◆ **To do**
Count lines holding the string "vsaddVx" in the data that follows. Reply with one number only.
---- Information provided
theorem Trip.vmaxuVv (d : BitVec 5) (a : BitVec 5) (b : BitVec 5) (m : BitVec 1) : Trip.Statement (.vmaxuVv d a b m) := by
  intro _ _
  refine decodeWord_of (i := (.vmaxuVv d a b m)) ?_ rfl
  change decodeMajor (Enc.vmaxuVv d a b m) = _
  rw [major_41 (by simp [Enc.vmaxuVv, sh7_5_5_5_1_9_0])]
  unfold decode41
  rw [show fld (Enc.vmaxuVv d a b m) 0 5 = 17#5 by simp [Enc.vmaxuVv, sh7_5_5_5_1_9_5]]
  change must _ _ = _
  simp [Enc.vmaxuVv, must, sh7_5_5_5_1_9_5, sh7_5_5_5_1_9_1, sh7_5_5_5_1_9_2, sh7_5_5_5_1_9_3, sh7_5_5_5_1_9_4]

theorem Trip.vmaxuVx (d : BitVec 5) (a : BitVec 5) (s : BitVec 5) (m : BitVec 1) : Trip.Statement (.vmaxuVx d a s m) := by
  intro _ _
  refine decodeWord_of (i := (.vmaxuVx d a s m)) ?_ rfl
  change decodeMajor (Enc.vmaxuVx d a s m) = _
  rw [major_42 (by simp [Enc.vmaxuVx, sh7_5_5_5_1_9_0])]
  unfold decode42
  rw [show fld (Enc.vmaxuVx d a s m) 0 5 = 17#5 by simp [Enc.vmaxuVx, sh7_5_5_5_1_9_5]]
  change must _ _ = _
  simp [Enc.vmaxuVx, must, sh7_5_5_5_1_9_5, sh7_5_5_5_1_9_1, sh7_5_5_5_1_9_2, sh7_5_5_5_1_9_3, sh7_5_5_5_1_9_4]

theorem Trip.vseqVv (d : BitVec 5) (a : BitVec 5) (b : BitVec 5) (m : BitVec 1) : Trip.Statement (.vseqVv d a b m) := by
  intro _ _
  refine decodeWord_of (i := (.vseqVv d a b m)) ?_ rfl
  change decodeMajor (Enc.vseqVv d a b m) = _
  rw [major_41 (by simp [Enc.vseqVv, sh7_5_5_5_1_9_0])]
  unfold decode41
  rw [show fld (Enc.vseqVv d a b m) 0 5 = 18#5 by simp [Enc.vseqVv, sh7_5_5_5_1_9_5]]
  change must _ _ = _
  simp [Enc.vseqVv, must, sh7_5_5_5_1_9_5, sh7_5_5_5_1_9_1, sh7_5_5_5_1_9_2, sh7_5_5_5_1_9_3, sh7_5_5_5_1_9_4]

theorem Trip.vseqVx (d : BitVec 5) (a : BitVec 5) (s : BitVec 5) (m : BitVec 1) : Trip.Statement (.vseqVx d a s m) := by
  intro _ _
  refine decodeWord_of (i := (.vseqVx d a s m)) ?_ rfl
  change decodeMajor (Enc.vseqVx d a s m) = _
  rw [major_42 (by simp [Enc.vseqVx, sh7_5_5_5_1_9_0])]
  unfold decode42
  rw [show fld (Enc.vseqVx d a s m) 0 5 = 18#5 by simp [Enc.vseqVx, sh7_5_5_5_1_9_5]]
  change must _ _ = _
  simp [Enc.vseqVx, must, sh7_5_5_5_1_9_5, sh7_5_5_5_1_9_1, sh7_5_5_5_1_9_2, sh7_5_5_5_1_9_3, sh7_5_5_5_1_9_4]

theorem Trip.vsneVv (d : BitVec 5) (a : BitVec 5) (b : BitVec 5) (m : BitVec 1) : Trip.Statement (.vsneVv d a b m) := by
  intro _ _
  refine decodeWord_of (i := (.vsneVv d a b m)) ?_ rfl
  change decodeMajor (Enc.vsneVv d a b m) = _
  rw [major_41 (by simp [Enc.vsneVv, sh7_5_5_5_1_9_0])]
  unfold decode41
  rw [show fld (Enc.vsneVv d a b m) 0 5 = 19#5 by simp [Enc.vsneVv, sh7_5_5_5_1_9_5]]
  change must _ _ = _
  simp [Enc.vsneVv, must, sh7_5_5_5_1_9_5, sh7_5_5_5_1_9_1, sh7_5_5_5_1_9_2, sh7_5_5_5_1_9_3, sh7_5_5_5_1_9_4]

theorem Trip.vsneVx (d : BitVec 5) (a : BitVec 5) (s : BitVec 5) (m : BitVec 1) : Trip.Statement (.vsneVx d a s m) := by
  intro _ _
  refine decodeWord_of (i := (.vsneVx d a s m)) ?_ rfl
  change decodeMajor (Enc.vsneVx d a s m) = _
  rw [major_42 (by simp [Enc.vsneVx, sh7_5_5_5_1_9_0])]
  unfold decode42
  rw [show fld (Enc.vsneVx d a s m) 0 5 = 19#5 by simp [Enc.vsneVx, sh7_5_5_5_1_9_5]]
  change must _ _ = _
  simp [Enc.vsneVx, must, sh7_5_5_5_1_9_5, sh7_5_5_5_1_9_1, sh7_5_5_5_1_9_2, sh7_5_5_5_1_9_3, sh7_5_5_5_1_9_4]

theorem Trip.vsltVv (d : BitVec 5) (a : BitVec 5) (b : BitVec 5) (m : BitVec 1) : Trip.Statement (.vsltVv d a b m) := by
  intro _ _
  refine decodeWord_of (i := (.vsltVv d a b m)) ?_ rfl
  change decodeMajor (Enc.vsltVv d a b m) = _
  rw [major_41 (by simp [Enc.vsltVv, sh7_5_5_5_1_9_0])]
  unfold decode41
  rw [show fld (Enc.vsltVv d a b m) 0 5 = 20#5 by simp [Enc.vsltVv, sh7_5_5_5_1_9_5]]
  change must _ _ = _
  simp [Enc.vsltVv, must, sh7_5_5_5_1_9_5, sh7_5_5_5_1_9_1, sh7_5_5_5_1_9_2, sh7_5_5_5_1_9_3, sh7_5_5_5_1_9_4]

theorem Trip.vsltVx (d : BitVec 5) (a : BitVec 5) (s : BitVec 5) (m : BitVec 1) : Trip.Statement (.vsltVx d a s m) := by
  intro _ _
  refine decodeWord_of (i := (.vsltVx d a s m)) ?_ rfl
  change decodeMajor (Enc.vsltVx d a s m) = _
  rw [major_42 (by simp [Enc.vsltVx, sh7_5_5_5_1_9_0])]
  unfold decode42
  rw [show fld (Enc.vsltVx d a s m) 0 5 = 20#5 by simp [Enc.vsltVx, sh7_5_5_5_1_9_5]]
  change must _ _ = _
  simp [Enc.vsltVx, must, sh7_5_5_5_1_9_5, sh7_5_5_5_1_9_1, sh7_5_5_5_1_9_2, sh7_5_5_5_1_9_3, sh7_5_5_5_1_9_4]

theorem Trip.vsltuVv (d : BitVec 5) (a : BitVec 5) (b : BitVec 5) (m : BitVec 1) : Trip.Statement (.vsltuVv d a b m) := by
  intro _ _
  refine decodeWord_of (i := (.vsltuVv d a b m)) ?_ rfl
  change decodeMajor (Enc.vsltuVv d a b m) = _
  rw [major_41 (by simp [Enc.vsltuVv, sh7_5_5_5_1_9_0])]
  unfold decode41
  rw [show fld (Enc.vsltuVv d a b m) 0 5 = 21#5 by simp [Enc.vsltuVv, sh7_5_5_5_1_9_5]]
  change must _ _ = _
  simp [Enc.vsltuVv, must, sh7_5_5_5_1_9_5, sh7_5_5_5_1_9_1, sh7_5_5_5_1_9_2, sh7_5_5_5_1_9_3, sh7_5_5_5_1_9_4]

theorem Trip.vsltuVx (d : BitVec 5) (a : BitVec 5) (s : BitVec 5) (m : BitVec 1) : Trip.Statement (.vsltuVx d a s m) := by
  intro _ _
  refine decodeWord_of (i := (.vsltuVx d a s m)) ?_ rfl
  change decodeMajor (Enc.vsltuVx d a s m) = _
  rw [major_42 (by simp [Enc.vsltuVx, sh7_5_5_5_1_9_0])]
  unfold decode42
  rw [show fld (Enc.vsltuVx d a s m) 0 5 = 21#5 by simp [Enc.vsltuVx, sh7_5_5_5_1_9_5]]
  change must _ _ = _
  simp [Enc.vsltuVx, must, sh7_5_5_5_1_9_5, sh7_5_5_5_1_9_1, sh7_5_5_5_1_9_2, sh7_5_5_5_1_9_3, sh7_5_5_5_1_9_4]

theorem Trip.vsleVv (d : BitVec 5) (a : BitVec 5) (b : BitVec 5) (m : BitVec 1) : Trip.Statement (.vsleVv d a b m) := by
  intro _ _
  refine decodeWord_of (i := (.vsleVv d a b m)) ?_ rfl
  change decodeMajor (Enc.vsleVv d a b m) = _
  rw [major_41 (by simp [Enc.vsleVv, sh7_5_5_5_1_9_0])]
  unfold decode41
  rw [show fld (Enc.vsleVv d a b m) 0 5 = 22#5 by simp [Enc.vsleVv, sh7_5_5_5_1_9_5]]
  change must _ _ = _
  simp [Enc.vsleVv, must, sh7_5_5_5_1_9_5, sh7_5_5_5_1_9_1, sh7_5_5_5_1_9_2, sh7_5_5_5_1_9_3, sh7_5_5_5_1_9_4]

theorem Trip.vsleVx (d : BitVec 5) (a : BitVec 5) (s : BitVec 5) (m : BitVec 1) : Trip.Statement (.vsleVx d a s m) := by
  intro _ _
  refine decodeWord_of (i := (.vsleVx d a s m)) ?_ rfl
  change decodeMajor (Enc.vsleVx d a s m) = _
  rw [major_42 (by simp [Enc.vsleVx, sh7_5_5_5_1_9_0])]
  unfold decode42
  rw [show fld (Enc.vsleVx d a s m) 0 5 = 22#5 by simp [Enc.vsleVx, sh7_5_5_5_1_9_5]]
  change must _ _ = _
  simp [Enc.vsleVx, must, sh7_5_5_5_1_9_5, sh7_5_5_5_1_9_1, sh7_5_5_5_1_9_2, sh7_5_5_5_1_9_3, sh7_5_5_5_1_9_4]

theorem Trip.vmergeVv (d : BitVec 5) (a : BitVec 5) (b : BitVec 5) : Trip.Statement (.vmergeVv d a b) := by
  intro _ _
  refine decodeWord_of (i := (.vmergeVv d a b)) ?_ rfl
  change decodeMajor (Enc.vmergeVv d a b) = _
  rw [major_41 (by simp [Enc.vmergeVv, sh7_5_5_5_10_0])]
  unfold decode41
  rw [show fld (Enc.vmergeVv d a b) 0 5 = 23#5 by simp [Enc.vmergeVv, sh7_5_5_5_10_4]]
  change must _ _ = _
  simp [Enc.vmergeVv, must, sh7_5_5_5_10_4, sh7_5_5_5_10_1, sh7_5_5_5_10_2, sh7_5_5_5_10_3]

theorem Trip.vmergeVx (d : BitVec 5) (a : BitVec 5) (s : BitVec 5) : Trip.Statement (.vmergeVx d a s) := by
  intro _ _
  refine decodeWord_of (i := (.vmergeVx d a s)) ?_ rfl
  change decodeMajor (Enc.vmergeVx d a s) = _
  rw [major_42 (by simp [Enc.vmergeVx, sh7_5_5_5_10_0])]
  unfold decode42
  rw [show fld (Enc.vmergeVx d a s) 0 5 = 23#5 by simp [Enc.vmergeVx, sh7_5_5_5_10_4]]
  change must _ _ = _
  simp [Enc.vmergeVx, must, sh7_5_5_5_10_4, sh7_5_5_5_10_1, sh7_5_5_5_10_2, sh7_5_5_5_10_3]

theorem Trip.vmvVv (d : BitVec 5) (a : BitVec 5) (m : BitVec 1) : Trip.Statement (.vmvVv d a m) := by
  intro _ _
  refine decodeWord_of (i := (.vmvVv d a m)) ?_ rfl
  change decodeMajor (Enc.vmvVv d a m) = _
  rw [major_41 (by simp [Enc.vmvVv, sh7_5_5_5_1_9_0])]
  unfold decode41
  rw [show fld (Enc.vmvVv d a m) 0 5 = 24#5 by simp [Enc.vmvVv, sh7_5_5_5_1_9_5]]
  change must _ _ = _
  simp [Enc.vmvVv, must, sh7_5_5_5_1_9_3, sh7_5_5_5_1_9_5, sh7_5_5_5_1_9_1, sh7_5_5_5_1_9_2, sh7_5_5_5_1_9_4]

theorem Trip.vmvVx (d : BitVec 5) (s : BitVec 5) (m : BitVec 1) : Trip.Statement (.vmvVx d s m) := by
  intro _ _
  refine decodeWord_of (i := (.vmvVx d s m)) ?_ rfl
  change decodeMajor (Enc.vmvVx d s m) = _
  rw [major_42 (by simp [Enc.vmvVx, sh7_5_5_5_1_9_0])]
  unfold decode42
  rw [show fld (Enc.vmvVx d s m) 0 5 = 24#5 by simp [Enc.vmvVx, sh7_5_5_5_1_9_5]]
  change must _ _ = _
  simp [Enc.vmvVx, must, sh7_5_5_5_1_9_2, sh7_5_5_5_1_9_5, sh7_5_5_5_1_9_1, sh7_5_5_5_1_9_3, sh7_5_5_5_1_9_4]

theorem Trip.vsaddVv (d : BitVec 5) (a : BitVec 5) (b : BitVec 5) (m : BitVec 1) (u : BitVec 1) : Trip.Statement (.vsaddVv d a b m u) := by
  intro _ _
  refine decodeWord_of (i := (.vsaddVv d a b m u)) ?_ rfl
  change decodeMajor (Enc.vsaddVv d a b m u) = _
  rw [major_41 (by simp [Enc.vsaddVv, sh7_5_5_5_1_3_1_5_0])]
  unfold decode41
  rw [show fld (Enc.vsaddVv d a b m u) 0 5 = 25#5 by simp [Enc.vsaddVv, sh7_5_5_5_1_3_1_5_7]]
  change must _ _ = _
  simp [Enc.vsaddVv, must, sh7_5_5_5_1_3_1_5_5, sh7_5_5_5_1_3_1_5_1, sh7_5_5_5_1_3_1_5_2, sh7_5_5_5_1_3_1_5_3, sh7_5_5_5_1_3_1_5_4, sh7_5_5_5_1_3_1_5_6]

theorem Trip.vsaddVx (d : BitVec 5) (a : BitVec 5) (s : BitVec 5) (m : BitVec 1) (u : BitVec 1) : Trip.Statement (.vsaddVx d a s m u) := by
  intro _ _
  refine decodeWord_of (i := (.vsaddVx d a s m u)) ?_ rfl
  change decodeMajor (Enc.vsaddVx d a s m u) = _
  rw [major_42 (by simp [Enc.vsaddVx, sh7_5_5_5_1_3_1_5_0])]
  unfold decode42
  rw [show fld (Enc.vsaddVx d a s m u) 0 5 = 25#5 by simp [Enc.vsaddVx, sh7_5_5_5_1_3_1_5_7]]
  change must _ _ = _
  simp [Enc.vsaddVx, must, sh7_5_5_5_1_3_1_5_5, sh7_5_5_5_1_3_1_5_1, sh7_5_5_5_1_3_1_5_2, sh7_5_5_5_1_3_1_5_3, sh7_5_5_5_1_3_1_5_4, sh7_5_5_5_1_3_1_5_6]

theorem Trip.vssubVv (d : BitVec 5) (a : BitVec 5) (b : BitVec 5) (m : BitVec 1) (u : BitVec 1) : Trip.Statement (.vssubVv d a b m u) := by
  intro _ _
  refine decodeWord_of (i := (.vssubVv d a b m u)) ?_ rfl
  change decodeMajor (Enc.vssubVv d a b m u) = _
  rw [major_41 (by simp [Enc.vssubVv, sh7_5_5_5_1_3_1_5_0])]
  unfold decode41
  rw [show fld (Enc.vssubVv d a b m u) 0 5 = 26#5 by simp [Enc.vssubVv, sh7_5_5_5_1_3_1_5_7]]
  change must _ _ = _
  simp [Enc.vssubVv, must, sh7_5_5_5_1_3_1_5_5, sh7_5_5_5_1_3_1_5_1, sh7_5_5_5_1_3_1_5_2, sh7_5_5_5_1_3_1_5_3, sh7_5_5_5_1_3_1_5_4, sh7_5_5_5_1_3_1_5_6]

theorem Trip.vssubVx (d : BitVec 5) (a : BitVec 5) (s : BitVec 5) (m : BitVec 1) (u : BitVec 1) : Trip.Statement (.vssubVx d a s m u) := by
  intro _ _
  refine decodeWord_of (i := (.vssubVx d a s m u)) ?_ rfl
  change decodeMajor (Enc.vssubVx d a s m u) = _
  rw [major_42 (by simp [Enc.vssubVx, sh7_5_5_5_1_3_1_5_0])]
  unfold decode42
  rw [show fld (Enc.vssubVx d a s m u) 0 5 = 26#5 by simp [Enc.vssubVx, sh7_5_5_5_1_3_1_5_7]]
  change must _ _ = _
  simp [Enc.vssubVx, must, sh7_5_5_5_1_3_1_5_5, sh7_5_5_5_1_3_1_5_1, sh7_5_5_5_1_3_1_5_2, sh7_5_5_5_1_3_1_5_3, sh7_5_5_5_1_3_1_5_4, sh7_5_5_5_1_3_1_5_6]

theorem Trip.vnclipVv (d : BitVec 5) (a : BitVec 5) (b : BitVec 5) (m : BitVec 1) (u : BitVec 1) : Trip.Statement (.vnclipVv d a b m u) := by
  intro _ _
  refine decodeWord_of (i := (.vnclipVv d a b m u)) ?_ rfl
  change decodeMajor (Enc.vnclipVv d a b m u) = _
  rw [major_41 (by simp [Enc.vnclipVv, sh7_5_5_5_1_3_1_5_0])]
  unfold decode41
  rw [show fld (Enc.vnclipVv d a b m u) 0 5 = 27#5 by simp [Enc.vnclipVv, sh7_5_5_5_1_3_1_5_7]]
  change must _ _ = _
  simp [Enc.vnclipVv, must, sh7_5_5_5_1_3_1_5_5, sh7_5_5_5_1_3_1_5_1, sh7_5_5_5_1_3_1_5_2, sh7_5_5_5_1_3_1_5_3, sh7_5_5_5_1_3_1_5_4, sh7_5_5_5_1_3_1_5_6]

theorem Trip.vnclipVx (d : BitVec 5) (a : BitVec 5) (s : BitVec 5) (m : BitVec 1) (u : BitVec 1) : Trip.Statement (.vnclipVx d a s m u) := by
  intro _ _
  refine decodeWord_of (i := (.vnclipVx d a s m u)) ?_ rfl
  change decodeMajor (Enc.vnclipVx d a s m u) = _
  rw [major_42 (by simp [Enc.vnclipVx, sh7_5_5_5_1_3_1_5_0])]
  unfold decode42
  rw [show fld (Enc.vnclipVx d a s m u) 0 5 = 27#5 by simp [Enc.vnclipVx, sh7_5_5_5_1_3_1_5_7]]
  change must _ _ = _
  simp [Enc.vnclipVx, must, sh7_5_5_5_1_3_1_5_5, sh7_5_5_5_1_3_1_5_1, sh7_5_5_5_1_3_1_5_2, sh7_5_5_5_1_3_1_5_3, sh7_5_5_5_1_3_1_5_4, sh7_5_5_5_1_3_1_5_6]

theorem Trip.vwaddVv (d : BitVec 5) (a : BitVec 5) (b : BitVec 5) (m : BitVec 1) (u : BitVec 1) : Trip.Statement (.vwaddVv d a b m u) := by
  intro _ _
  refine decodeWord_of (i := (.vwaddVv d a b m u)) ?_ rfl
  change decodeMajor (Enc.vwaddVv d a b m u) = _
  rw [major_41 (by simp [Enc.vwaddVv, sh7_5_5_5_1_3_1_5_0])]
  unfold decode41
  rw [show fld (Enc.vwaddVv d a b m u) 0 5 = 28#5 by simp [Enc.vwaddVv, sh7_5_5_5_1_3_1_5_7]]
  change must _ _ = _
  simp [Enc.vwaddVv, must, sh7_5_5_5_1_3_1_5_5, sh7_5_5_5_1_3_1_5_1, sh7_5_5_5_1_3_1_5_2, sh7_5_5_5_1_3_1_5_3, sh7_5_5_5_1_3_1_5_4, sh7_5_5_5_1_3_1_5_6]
--------
◆ **Solution to the exercise**
6